Stored records
-- ==== Sys2Proof/Laws/PerInstr.lean ====
section
/-!
SUPPORT. One law per instruction: the word of a well-formed command passes the mask test of its row
(spec/30_encoding.md R71, R72).
-/

namespace Sys2Proof
namespace Laws
namespace Mask

/-- Every masked bit of the instruction's word but its opcode is 0, so the word equals its row's match under the
row's mask. The engine handlers have no word. -/
def Statement (i : Instr) : Prop :=
  i.wf = true → ∀ w, encode i = some w → w &&& i.format.mask = BitVec.ofNat 32 (opcField w)

theorem rbIsEmpty (d : Nat) (r : RingSel) : Statement (.rbIsEmpty d r) := by
  intro h w hw
  cases hw
  have hd : d < 16 := by simpa [Instr.wf, devFits] using h
  exact (maskR_commandWord r (by decide) hd).trans (by rw [opcField_commandWord r (by decide) hd (by decide)])

theorem rbIsFull (d : Nat) (r : RingSel) : Statement (.rbIsFull d r) := by
  intro h w hw
  cases hw
  have hd : d < 16 := by simpa [Instr.wf, devFits] using h
  exact (maskR_commandWord r (by decide) hd).trans (by rw [opcField_commandWord r (by decide) hd (by decide)])

theorem rbCount (d : Nat) (r : RingSel) : Statement (.rbCount d r) := by
  intro h w hw
  cases hw
  have hd : d < 16 := by simpa [Instr.wf, devFits] using h
  exact (maskR_commandWord r (by decide) hd).trans (by rw [opcField_commandWord r (by decide) hd (by decide)])

theorem rbPush (d : Nat) (r : RingSel) : Statement (.rbPush d r) := by
  intro h w hw
  cases hw
  have hd : d < 16 := by simpa [Instr.wf, devFits] using h
  exact (maskR_commandWord r (by decide) hd).trans (by rw [opcField_commandWord r (by decide) hd (by decide)])

theorem rbPeek (d : Nat) (r : RingSel) : Statement (.rbPeek d r) := by
  intro h w hw
  cases hw
  have hd : d < 16 := by simpa [Instr.wf, devFits] using h
  exact (maskR_commandWord r (by decide) hd).trans (by rw [opcField_commandWord r (by decide) hd (by decide)])

theorem rbPop (d : Nat) (r : RingSel) : Statement (.rbPop d r) := by
  intro h w hw
  cases hw
  have hd : d < 16 := by simpa [Instr.wf, devFits] using h
  exact (maskR_commandWord r (by decide) hd).trans (by rw [opcField_commandWord r (by decide) hd (by decide)])

theorem btSolve : Statement .btSolve := by
  intro _ w hw
  cases hw
  exact (maskN_commandWord (by decide)).trans (by rw [opcField_commandWord .rx (by decide) (by decide) (by decide)])

theorem fltConfigure (d k : Nat) : Statement (.fltConfigure d k) := by
  intro h w hw
  cases hw
  have hd : d < 16 ∧ k < 32 := by simpa [Instr.wf, devFits, bankFits] using h
  exact (maskB_commandWord (by decide) hd.1 hd.2).trans (by rw [opcField_commandWord .rx (by decide) hd.1 hd.2])

theorem fltMask32Std (d k : Nat) : Statement (.fltMask32Std d k) := by
  intro h w hw
  cases hw
  have hd : d < 16 ∧ k < 32 := by simpa [Instr.wf, devFits, bankFits] using h
  exact (maskB_commandWord (by decide) hd.1 hd.2).trans (by rw [opcField_commandWord .rx (by decide) hd.1 hd.2])

theorem fltMask32Ext (d k : Nat) : Statement (.fltMask32Ext d k) := by
  intro h w hw
  cases hw
  have hd : d < 16 ∧ k < 32 := by simpa [Instr.wf, devFits, bankFits] using h
  exact (maskB_commandWord (by decide) hd.1 hd.2).trans (by rw [opcField_commandWord .rx (by decide) hd.1 hd.2])

theorem fltList32Std (d k : Nat) : Statement (.fltList32Std d k) := by
  intro h w hw
  cases hw
  have hd : d < 16 ∧ k < 32 := by simpa [Instr.wf, devFits, bankFits] using h
  exact (maskB_commandWord (by decide) hd.1 hd.2).trans (by rw [opcField_commandWord .rx (by decide) hd.1 hd.2])

theorem fltList32Ext (d k : Nat) : Statement (.fltList32Ext d k) := by
  intro h w hw
  cases hw
  have hd : d < 16 ∧ k < 32 := by simpa [Instr.wf, devFits, bankFits] using h
  exact (maskB_commandWord (by decide) hd.1 hd.2).trans (by rw [opcField_commandWord .rx (by decide) hd.1 hd.2])

theorem fltMask16 (d k : Nat) : Statement (.fltMask16 d k) := by
  intro h w hw
  cases hw
  have hd : d < 16 ∧ k < 32 := by simpa [Instr.wf, devFits, bankFits] using h
  exact (maskB_commandWord (by decide) hd.1 hd.2).trans (by rw [opcField_commandWord .rx (by decide) hd.1 hd.2])

theorem fltList16 (d k : Nat) : Statement (.fltList16 d k) := by
  intro h w hw
  cases hw
  have hd : d < 16 ∧ k < 32 := by simpa [Instr.wf, devFits, bankFits] using h
  exact (maskB_commandWord (by decide) hd.1 hd.2).trans (by rw [opcField_commandWord .rx (by decide) hd.1 hd.2])

theorem fltAcceptAll (d : Nat) : Statement (.fltAcceptAll d) := by
  intro h w hw
  cases hw
  have hd : d < 16 := by simpa [Instr.wf, devFits] using h
  exact (maskD_commandWord (by decide) hd).trans (by rw [opcField_commandWord .rx (by decide) hd (by decide)])

theorem fltEnable (d k : Nat) : Statement (.fltEnable d k) := by
  intro h w hw
  cases hw
  have hd : d < 16 ∧ k < 32 := by simpa [Instr.wf, devFits, bankFits] using h
  exact (maskB_commandWord (by decide) hd.1 hd.2).trans (by rw [opcField_commandWord .rx (by decide) hd.1 hd.2])

theorem fltDisable (d k : Nat) : Statement (.fltDisable d k) := by
  intro h w hw
  cases hw
  have hd : d < 16 ∧ k < 32 := by simpa [Instr.wf, devFits, bankFits] using h
  exact (maskB_commandWord (by decide) hd.1 hd.2).trans (by rw [opcField_commandWord .rx (by decide) hd.1 hd.2])

theorem fltClearAll (d : Nat) : Statement (.fltClearAll d) := by
  intro h w hw
  cases hw
  have hd : d < 16 := by simpa [Instr.wf, devFits] using h
  exact (maskD_commandWord (by decide) hd).trans (by rw [opcField_commandWord .rx (by decide) hd (by decide)])

theorem fltRead (d k : Nat) : Statement (.fltRead d k) := by
  intro h w hw
  cases hw
  have hd : d < 16 ∧ k < 32 := by simpa [Instr.wf, devFits, bankFits] using h
  exact (maskB_commandWord (by decide) hd.1 hd.2).trans (by rw [opcField_commandWord .rx (by decide) hd.1 hd.2])

theorem devOpen (d : Nat) : Statement (.devOpen d) := by
  intro h w hw
  cases hw
  have hd : d < 16 := by simpa [Instr.wf, devFits] using h
  exact (maskD_commandWord (by decide) hd).trans (by rw [opcField_commandWord .rx (by decide) hd (by decide)])

theorem devBegin (d : Nat) : Statement (.devBegin d) := by
  intro h w hw
  cases hw
  have hd : d < 16 := by simpa [Instr.wf, devFits] using h
  exact (maskD_commandWord (by decide) hd).trans (by rw [opcField_commandWord .rx (by decide) hd (by decide)])

theorem setBaudrate (d : Nat) : Statement (.setBaudrate d) := by
  intro h w hw
  cases hw
  have hd : d < 16 := by simpa [Instr.wf, devFits] using h
  exact (maskD_commandWord (by decide) hd).trans (by rw [opcField_commandWord .rx (by decide) hd (by decide)])

theorem devClose (d : Nat) : Statement (.devClose d) := by
  intro h w hw
  cases hw
  have hd : d < 16 := by simpa [Instr.wf, devFits] using h
  exact (maskD_commandWord (by decide) hd).trans (by rw [opcField_commandWord .rx (by decide) hd (by decide)])

theorem write (d : Nat) : Statement (.write d) := by
  intro h w hw
  cases hw
  have hd : d < 16 := by simpa [Instr.wf, devFits] using h
  exact (maskD_commandWord (by decide) hd).trans (by rw [opcField_commandWord .rx (by decide) hd (by decide)])

theorem availableForWrite (d : Nat) : Statement (.availableForWrite d) := by
  intro h w hw
  cases hw
  have hd : d < 16 := by simpa [Instr.wf, devFits] using h
  exact (maskD_commandWord (by decide) hd).trans (by rw [opcField_commandWord .rx (by decide) hd (by decide)])

theorem available (d : Nat) : Statement (.available d) := by
  intro h w hw
  cases hw
  have hd : d < 16 := by simpa [Instr.wf, devFits] using h
  exact (maskD_commandWord (by decide) hd).trans (by rw [opcField_commandWord .rx (by decide) hd (by decide)])

theorem peek (d : Nat) : Statement (.peek d) := by
  intro h w hw
  cases hw
  have hd : d < 16 := by simpa [Instr.wf, devFits] using h
  exact (maskD_commandWord (by decide) hd).trans (by rw [opcField_commandWord .rx (by decide) hd (by decide)])

theorem read (d : Nat) : Statement (.read d) := by
  intro h w hw
  cases hw
  have hd : d < 16 := by simpa [Instr.wf, devFits] using h
  exact (maskD_commandWord (by decide) hd).trans (by rw [opcField_commandWord .rx (by decide) hd (by decide)])

theorem getError (d : Nat) : Statement (.getError d) := by
  intro h w hw
  cases hw
  have hd : d < 16 := by simpa [Instr.wf, devFits] using h
  exact (maskD_commandWord (by decide) hd).trans (by rw [opcField_commandWord .rx (by decide) hd (by decide)])

theorem irqRx (d : Nat) : Statement (.irqRx d) := by
  intro _ w hw
  cases hw

theorem irqTx (d : Nat) : Statement (.irqTx d) := by
  intro _ w hw
  cases hw

end Mask
end Laws
end Sys2Proof
end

WORK REQUIRED |
Copy, from the lines above, each one that holds "namespace".

SOLVED EXERCISE |
namespace Sys2Proof
namespace Laws
namespace Mask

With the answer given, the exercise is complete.